The cat speaks English, but those purrs have a distinctive Latin accent.

So is Puss in Boots a step forward for diversity?

Antonio Banderas and Salma Hayek showed off footage from the upcoming Shrek spin-off in Cannes on Wednesday, and discussed how unusual it is for the two main characters in an American animated movie be voiced by Spanish-speakers. “I feel very proud, actually. I never pretended when I first went to Hollywood to be a guy from Oklahoma,” said Banderas, who was born in Spain. “I am what I am.”

Hayek plays Puss’s rival/lover, an alley cat pickpocket named Kitty Softpaws, and said their accents would have prevented them from getting those lead voice-acting roles in the past. Now it’s considered a plus, lending the world of Puss in Boots a Casanova vibe. “What’s interesting and great about it is it’s not contrived,” Hayek told EW. “It’s not like, ‘Oh, there’s a good Spanish market. Let’s now target them because we have not yet done the Mexican princess.’” Banderas’ version of Puss in Boots, she said, “got a life of its own, and that’s what created this, organically.”

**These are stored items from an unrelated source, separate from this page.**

/-- CONTROL_XFER, BULK_OUT and BULK_IN (R203, R204, R429, R430): a request on a device that is attached, for a context that takes
it, becomes a waiting transfer with its data, its length and its timeout. The default timeout applies for TIMEOUT 0. -/
def Rows.TransferOpcodes : Prop :=
  ∀ (k : ReqKey) (rq : Request) (s : State) (c : Nat) (dom adr ep : Byte) (w : BitVec 20),
    (dom.toNat < 4 ∧ adr.toNat < 128 ∧ rq.byTdi = false ∨ dom = 0 ∧ adr = 0) →
    s.dev.attached rq = some c →
    (∀ (su : Setup) (data : List Byte), Safety.turn s.dev k rq 0x0301 →
      rq.params = [dom, adr, 0, 0] ++ leBytes 4 w.toNat ++ [su.bmRequestType, su.bRequest] ++ leBytes 2 su.wValue.toNat ++
        leBytes 2 su.wIndex.toNat ++ leBytes 2 su.wLength.toNat ++ data →
      bit su.bmRequestType 7 = false → su.wLength.toNat = data.length → data.length ≤ 4032 → setsAddress su = false →
      Safety.gives (.controlXfer k) s (s.dev.startTransfer rq (newTransfer (.request rq.name) c true su
        data.length 0 (if w = 0 then 40000 else w.toNat) false) data)) ∧
    (∀ (su : Setup), Safety.turn s.dev k rq 0x0301 →
      rq.params = [dom, adr, 0, 0] ++ leBytes 4 w.toNat ++ [su.bmRequestType, su.bRequest] ++ leBytes 2 su.wValue.toNat ++
        leBytes 2 su.wIndex.toNat ++ leBytes 2 su.wLength.toNat →
      bit su.bmRequestType 7 = true → su.wLength.toNat ≤ 4096 →
      Safety.gives (.controlXfer k) s (s.dev.startTransfer rq (newTransfer
        (.request rq.name) c true su 0 su.wLength.toNat (if w = 0 then 40000 else w.toNat) false) [])) ∧
    (∀ (data : List Byte) (x : Nat), Safety.turn s.dev k rq 0x0302 → ep.toNat < 16 → data ≠ [] → data.length ≤ 4036 →
      rq.params = [dom, adr, ep, 0] ++ leBytes 4 w.toNat ++ [0, 0, 0, 0] ++ data →
      s.dev.target rq = some x → (s.dev.ctx x).type = 2 → (s.dev.ctx x).dirIn = false → (s.dev.ctx x).state = 1 →
      s.dev.mayUse rq x = true →
      Safety.gives (.bulkOut k) s (s.dev.startTransfer rq (newTransfer (.request rq.name) x false
        (setupAt [] 0) data.length 0 (if w = 0 then 80000 else w.toNat) false) data)) ∧
    (∀ (n x : Nat), Safety.turn s.dev k rq 0x0303 → 128 ≤ ep.toNat → ep.toNat % 128 < 16 → ep.toNat ≠ 128 → 1 ≤ n →
      n ≤ 65536 → rq.params = [dom, adr, ep, 0] ++ leBytes 4 w.toNat ++ leBytes 4 n →
      s.dev.target rq = some x → (s.dev.ctx x).type = 2 → (s.dev.ctx x).dirIn = true → (s.dev.ctx x).state = 1 →
      s.dev.mayUse rq x = true →
      Safety.gives (.bulkIn k) s (s.dev.startTransfer rq (newTransfer (.request rq.name) x false
        (setupAt [] 0) 0 n (if w = 0 then 80000 else w.toNat) false) []))

/-- ENDPOINT_OPEN and ENDPOINT_CLOSE (R194, R195, R431): a new endpoint of an attached device takes a FREE context of its
domain, owned by the requester; closing names one context, or every context of the device. -/
def Rows.EndpointOpcodes : Prop :=
  ∀ (k : ReqKey) (rq : Request) (s : State) (c : Nat),
    s.dev.attached rq = some c →
    (∀ x, Safety.turn s.dev k rq 0x0304 → rq.openOk = true → (openParams rq.params).type ≠ 1 → rq.ep ≠ 0 →
      (openParams rq.params).fits (s.dev.ctx c).speed = true →
      s.dev.epCtx rq.dom rq.addr rq.ep (rq.dirIn && (openParams rq.params).type ≠ 0) = none → s.dev.freeCtx rq.dom = some x →
      Safety.gives (.endpointOpen k) s
        (((s.dev.setCtx x (newCtx (s.dev.ctx c) rq (openParams rq.params) x)).workFor x).okWith rq
          (leBytes 2 x ++ [0, 0])) ∧
        (newCtx (s.dev.ctx c) rq (openParams rq.params) x).state = 1 ∧
        (newCtx (s.dev.ctx c) rq (openParams rq.params) x).owned = true ∧
        (newCtx (s.dev.ctx c) rq (openParams rq.params) x).owner = rq.sub.toNat ∧
        (newCtx (s.dev.ctx c) rq (openParams rq.params) x).mps = leAt rq.params 6 2) ∧
    (Safety.turn s.dev k rq 0x0304 → rq.openOk = true → (openParams rq.params).type = 1 →
      Safety.gives (.endpointOpen k) s (s.dev.fail k stUnsupported)) ∧
    (∀ x, Safety.turn s.dev k rq 0x0305 → rq.tgtOk = true → rq.params.drop 4 = [0, 0, 0, 0] → s.dev.target rq = some x →
      s.dev.mayUse rq x = true →
      Safety.gives (.endpointClose k) s (s.dev.closeAll k [x])) ∧
    (Safety.turn s.dev k rq 0x0305 → rq.tgtOk = true → rq.params.drop 4 = [1, 0, 0, 0] →
      Safety.gives (.endpointCloseDevice k) s (s.dev.closeAll k
        (s.dev.ctxsWhere fun x => x.domain = rq.dom && x.addr = rq.addr && !x.cpl)))

/-- The Transfer and Endpoint opcodes (R194, R195, R203, R204, R429 to R431). Model's choices: log 14, 54, 55, 91, 94. -/
def Obligations.TransferOpcodes : Prop := Rows.TransferOpcodes ∧ Rows.EndpointOpcodes

/-- SUBSCRIBE, UNSUBSCRIBE, SHEET_READ and PERIODIC_WRITE (R232, R235, R241, R432): an admitted subscription is recorded and
answered with its 16 bytes; the sheet is read with the moment of its last update, and written whole.
Model's choices: log 14, 55, 57, 100. -/
def Obligations.PeriodicOpcodes : Prop :=
  ∀ (k : ReqKey) (rq : Request) (s : State) (c0 c : Nat) (x : Subscription),
    s.dev.attached rq = some c0 → s.dev.target rq = some c → s.dev.mayUse rq c = true →
    (∀ (ph mf sl : Nat) (ts : List Token), Safety.turn s.dev k rq 0x0401 → s.dev.subscribeOk rq = true →
      s.dev.subRefusal rq (subParams rq.params) c = none →
      s.dev.place c (s.dev.nextOrder (s.dev.ctx c).port) ((subParams rq.params).unit = 1) (subParams rq.params).period
        (if leAt rq.params 8 2 = 0xFFFF then none else some (leAt rq.params 8 2))
        (if leAt rq.params 10 2 = 0xFFFF then none else some (leAt rq.params 10 2))
        (if byteAt rq.params 12 = 8 then none else some (byteAt rq.params 12)) = .ok (ph, mf, sl, ts) →
      s.dev.claimSheet (subParams rq.params).cls (s.dev.ctx c).payload ≠ none →
      Safety.does (.subscribe k) s fun d => ∃ y, d.subscription c = some y ∧ y.owner = rq.sub ∧ y.phase = ph ∧ y.mf = mf ∧
        y.slot = sl ∧ y.tokens = ts ∧ y.empty = true ∧ y.ended = false ∧ y.isOut = !(s.dev.ctx c).dirIn) ∧
    (s.dev.subscription c = some x → x.ended = false →
      (Safety.turn s.dev k rq 0x0402 → rq.params.length = 4 →
        Safety.gives (.unsubscribe k) s ((s.dev.endSubscription c none).okWith rq [])) ∧
      (Safety.turn s.dev k rq 0x0403 → ∀ (v : List Byte) (d : Dev), s.dev.readSheet rqMill false x.place x.sheetLen = (v, false, d) →
        x.sheetPoison = false →
        Safety.gives (.sheetRead k) s ((d.okWith rq
          (leBytes 6 x.updBeat.toNat ++ leBytes 2 x.updMf ++ [BitVec.ofNat 8 x.updSlot, BitVec.ofNat 8 (b2n x.empty)] ++
            leBytes 2 v.length ++ v)).vatAlarms)) ∧
      (Safety.turn s.dev k rq 0x0403 → ∀ (v : List Byte) (bad : Bool) (d : Dev),
        s.dev.readSheet rqMill false x.place x.sheetLen = (v, bad, d) → x.sheetPoison = true ∨ bad = true →
        Safety.gives (.sheetRead k) s ((d.fail k stPoisoned).vatAlarms)) ∧
      (Safety.turn s.dev k rq 0x0404 → x.isOut = true → 5 ≤ rq.params.length →
        rq.params.length - 4 ≤ (s.dev.ctx c).payload →
        Safety.gives (.periodicWrite k) s (((s.dev.writeSheet rqMill x.place (rq.params.drop 4)).updSub c fun y =>
          { y with sheetLen := rq.params.length - 4, empty := false, sheetPoison := rq.poison, pending := true, written := true,
                   acked := false, updBeat := s.dev.deckle.beat, updMf := s.dev.deckle.mf,
                   updSlot := s.dev.deckle.slot }).okWith rq [])))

Puss in Boots started out as a colorful supporting player in 2004’s Shrek 2, but gets the stand-alone treatment in a comedy (out Nov. 4) about the intense cat’s efforts to snatch magic beans from gunslinging outlaws Jack and Jill (Billy Bob Thornton and Amy Sedaris). Hayek’s feline wants the beans for herself, while Puss’ double-dealing old friend Humpty Dumpty (Zach Galifianakis) turns up to join the heist.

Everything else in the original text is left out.